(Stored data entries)
- Opening Delimiter -

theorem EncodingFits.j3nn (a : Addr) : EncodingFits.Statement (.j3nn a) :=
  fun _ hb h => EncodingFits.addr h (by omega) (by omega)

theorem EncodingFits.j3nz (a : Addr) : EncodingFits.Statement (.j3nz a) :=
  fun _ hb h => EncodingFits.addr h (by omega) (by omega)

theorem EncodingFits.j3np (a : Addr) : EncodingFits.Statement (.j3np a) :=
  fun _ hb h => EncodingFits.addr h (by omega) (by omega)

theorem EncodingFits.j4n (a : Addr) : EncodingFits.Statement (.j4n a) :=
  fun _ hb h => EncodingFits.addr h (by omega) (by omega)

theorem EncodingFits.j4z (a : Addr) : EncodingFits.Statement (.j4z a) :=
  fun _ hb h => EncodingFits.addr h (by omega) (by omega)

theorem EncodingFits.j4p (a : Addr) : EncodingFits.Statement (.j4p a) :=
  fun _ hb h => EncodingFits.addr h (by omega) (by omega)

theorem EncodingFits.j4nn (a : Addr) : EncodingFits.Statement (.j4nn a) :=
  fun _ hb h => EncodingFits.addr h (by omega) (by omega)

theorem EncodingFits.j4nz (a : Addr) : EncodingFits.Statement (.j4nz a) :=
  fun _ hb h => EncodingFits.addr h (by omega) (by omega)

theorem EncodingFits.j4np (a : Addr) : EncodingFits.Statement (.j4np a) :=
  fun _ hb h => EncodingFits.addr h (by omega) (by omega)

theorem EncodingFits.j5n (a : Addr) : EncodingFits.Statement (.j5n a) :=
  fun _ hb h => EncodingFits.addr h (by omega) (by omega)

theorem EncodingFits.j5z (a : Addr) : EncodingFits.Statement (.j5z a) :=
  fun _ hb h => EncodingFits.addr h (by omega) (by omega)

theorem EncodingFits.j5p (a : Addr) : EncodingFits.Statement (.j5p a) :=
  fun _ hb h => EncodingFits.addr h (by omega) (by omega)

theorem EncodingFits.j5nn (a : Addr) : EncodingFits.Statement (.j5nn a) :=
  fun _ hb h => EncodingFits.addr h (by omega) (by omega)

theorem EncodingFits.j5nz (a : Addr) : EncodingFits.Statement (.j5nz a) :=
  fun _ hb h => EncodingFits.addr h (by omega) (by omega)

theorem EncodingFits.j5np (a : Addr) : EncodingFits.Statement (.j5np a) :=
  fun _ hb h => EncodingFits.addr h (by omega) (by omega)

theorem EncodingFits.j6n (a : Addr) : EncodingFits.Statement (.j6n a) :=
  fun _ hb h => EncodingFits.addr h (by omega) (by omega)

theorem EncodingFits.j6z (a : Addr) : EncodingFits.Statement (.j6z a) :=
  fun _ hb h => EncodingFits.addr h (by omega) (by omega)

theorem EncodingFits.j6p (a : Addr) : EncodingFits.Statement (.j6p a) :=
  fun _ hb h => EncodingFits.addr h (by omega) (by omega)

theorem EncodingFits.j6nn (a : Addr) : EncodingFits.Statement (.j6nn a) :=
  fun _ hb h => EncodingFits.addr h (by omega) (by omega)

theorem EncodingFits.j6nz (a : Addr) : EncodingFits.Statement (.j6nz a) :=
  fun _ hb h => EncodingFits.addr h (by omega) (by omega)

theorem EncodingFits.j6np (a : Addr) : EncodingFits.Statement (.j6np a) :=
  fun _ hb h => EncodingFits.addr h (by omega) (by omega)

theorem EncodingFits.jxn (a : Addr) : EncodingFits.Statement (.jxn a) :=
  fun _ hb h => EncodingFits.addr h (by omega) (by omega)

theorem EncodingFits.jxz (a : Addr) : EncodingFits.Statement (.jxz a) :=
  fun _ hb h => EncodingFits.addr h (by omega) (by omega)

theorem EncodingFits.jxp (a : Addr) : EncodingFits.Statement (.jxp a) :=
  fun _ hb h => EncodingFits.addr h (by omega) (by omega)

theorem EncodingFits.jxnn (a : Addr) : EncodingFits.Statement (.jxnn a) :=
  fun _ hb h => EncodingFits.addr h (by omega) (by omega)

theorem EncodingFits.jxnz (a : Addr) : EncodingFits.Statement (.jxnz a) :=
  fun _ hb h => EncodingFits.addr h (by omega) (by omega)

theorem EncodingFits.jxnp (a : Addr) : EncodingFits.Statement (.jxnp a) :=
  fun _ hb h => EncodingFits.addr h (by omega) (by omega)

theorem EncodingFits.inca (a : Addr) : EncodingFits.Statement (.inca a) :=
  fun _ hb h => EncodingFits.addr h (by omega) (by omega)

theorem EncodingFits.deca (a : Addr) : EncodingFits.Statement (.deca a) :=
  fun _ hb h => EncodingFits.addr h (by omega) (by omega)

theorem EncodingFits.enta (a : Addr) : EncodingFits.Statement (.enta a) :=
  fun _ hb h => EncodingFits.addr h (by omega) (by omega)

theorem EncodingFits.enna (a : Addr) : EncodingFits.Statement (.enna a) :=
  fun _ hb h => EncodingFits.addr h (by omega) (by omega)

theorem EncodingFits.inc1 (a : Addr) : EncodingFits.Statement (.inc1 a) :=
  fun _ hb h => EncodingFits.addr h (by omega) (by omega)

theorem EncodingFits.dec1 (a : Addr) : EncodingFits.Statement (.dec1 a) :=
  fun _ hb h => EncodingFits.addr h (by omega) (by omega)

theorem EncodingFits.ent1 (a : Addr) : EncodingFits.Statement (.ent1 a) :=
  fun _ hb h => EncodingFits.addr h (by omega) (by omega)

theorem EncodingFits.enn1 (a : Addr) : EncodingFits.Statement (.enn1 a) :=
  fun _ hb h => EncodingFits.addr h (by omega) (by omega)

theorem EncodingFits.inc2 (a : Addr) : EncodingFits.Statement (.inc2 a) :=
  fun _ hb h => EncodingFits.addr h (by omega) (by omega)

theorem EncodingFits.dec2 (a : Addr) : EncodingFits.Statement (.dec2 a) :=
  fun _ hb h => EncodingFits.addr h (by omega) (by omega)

- Closing Delimiter -
- Opening Delimiter -

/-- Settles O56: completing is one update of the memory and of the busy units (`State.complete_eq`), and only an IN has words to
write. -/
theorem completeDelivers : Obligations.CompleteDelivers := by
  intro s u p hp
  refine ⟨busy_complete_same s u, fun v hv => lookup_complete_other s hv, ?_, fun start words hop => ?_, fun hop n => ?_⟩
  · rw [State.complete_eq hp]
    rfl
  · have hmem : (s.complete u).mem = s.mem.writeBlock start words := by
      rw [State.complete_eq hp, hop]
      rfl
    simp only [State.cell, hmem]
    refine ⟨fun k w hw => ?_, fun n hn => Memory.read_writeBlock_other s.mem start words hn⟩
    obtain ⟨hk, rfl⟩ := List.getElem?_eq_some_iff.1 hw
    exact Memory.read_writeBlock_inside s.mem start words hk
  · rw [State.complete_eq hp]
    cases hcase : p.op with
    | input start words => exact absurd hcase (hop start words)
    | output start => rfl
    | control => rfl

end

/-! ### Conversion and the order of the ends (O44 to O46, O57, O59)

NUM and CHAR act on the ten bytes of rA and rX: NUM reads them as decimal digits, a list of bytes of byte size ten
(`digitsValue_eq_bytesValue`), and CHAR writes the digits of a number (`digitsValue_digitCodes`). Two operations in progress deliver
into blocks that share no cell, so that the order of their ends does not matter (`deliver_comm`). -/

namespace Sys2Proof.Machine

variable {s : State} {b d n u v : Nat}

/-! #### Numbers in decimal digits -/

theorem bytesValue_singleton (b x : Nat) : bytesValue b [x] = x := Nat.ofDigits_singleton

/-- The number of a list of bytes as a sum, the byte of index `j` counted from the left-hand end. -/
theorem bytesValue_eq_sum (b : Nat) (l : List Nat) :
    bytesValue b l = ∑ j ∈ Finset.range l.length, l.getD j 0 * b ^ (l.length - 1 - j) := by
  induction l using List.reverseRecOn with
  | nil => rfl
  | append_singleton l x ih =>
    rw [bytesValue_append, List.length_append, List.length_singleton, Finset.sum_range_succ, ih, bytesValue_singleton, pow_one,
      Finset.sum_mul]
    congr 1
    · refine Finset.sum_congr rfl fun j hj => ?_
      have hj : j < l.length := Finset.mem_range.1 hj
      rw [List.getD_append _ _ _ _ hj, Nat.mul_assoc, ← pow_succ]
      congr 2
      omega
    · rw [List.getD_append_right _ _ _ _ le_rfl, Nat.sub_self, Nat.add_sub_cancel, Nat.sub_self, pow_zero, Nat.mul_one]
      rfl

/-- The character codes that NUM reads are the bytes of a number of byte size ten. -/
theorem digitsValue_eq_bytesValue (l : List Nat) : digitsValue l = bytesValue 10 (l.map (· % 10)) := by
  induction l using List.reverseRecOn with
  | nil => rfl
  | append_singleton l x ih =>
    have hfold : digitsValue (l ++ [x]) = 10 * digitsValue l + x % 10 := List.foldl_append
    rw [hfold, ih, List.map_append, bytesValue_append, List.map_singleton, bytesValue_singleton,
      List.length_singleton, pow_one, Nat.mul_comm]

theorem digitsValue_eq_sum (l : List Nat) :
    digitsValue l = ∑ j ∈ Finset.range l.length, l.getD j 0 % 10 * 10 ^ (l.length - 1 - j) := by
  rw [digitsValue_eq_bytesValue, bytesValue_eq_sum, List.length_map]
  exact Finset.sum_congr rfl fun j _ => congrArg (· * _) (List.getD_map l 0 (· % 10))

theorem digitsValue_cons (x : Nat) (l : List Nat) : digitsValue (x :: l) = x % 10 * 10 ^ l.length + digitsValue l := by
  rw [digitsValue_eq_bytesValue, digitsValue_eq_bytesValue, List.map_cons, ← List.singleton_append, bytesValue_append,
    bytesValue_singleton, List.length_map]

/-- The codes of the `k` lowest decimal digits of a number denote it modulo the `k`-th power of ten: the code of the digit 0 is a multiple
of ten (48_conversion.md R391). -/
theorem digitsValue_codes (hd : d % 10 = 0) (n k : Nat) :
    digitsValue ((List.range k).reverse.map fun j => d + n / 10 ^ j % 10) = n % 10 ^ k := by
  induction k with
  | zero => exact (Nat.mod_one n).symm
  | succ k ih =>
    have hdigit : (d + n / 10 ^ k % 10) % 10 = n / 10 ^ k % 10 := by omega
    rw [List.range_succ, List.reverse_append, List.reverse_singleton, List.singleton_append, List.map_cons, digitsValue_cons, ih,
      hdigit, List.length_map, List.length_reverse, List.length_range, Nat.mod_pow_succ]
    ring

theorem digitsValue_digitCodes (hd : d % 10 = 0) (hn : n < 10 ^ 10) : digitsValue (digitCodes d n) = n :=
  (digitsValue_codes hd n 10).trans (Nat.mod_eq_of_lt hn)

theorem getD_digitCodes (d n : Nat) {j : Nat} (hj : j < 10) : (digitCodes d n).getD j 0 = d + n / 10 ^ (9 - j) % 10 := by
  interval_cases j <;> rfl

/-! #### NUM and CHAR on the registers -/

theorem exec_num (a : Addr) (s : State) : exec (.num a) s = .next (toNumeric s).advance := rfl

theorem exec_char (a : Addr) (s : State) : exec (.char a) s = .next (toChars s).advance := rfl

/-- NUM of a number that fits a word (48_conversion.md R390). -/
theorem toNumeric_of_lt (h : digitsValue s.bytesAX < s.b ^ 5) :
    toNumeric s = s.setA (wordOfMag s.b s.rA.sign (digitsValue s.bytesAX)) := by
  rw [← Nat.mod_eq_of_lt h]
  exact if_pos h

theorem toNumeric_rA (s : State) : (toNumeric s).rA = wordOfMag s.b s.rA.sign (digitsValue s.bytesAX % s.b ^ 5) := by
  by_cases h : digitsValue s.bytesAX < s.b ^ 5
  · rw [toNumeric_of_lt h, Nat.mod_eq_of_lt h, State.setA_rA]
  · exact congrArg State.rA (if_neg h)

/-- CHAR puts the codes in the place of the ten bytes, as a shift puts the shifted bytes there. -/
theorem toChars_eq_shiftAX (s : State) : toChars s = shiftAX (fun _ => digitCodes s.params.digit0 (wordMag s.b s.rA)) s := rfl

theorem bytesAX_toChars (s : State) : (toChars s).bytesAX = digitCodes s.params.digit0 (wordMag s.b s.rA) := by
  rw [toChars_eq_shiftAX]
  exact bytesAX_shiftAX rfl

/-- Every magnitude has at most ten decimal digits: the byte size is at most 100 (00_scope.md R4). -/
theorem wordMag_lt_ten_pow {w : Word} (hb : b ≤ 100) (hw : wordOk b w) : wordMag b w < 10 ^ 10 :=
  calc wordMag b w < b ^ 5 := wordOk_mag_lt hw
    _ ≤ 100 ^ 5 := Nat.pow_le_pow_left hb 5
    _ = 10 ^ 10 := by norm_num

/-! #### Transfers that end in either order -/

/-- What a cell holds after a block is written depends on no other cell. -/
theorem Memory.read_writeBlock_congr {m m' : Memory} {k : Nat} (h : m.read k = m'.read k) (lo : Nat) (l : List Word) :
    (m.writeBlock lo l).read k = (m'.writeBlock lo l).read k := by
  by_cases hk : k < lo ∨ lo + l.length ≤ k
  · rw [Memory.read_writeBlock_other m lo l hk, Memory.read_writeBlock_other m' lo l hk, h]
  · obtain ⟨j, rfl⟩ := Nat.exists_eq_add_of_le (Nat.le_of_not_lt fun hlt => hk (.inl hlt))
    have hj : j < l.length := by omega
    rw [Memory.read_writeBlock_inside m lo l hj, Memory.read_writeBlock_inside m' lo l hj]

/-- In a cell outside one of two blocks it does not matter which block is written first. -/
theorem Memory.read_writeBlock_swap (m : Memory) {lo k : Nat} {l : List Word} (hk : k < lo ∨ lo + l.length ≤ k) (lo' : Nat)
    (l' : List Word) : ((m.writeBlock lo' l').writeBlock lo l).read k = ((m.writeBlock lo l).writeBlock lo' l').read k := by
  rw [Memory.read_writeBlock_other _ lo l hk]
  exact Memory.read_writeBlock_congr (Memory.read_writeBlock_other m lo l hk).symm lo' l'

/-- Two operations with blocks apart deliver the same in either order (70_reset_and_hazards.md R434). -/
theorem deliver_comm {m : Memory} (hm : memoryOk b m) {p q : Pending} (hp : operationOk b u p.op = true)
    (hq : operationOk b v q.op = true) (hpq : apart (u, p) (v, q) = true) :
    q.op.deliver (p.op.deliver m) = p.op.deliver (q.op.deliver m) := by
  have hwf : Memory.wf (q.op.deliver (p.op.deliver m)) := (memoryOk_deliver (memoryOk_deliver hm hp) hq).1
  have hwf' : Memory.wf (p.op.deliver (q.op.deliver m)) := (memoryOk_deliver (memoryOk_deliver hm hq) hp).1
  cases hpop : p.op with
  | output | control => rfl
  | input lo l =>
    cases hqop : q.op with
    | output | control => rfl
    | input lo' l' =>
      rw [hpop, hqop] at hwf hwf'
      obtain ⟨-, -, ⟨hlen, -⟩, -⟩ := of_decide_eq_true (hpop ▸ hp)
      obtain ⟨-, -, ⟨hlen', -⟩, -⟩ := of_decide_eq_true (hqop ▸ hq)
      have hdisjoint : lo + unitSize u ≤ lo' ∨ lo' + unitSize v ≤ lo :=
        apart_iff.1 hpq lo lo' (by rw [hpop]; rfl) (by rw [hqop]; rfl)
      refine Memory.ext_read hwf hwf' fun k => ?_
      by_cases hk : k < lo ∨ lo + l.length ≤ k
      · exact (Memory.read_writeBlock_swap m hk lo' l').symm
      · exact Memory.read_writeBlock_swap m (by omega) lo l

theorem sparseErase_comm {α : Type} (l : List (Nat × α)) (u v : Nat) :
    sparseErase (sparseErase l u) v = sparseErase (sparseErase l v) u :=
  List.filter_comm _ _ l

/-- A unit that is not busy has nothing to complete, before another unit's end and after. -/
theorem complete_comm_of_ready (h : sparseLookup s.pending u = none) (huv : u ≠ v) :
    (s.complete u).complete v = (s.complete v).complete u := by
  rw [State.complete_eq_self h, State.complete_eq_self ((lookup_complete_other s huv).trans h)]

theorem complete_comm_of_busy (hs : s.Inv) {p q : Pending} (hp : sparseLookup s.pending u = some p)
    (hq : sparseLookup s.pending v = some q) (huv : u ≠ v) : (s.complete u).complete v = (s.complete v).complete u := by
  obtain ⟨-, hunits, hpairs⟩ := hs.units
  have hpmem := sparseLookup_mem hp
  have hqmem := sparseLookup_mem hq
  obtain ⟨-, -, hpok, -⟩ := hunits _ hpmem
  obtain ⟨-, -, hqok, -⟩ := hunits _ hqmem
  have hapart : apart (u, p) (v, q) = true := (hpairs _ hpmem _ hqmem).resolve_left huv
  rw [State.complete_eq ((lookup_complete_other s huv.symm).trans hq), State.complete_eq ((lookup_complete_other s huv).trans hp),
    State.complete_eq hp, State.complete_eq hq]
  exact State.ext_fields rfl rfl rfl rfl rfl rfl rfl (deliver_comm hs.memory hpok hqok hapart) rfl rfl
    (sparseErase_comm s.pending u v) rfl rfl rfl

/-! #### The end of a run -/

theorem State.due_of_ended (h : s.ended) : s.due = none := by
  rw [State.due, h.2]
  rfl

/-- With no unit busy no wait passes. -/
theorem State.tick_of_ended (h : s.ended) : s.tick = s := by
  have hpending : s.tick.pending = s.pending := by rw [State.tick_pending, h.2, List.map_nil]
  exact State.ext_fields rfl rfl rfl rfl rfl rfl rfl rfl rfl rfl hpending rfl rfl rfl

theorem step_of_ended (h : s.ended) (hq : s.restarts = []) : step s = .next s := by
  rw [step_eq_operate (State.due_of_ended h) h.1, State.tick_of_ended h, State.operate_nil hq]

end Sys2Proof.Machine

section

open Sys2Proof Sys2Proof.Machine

- Closing Delimiter -

Using the data above, transcribe the lines that run from the line with "(hq : operationOk" to the line with "omega) lo l", both ends kept, and output nothing else.

● REPLY TO THE TASK:
    (hq : operationOk b v q.op = true) (hpq : apart (u, p) (v, q) = true) :
    q.op.deliver (p.op.deliver m) = p.op.deliver (q.op.deliver m) := by
  have hwf : Memory.wf (q.op.deliver (p.op.deliver m)) := (memoryOk_deliver (memoryOk_deliver hm hp) hq).1
  have hwf' : Memory.wf (p.op.deliver (q.op.deliver m)) := (memoryOk_deliver (memoryOk_deliver hm hq) hp).1
  cases hpop : p.op with
  | output | control => rfl
  | input lo l =>
    cases hqop : q.op with
    | output | control => rfl
    | input lo' l' =>
      rw [hpop, hqop] at hwf hwf'
      obtain ⟨-, -, ⟨hlen, -⟩, -⟩ := of_decide_eq_true (hpop ▸ hp)
      obtain ⟨-, -, ⟨hlen', -⟩, -⟩ := of_decide_eq_true (hqop ▸ hq)
      have hdisjoint : lo + unitSize u ≤ lo' ∨ lo' + unitSize v ≤ lo :=
        apart_iff.1 hpq lo lo' (by rw [hpop]; rfl) (by rw [hqop]; rfl)
      refine Memory.ext_read hwf hwf' fun k => ?_
      by_cases hk : k < lo ∨ lo + l.length ≤ k
      · exact (Memory.read_writeBlock_swap m hk lo' l').symm
      · exact Memory.read_writeBlock_swap m (by omega) lo l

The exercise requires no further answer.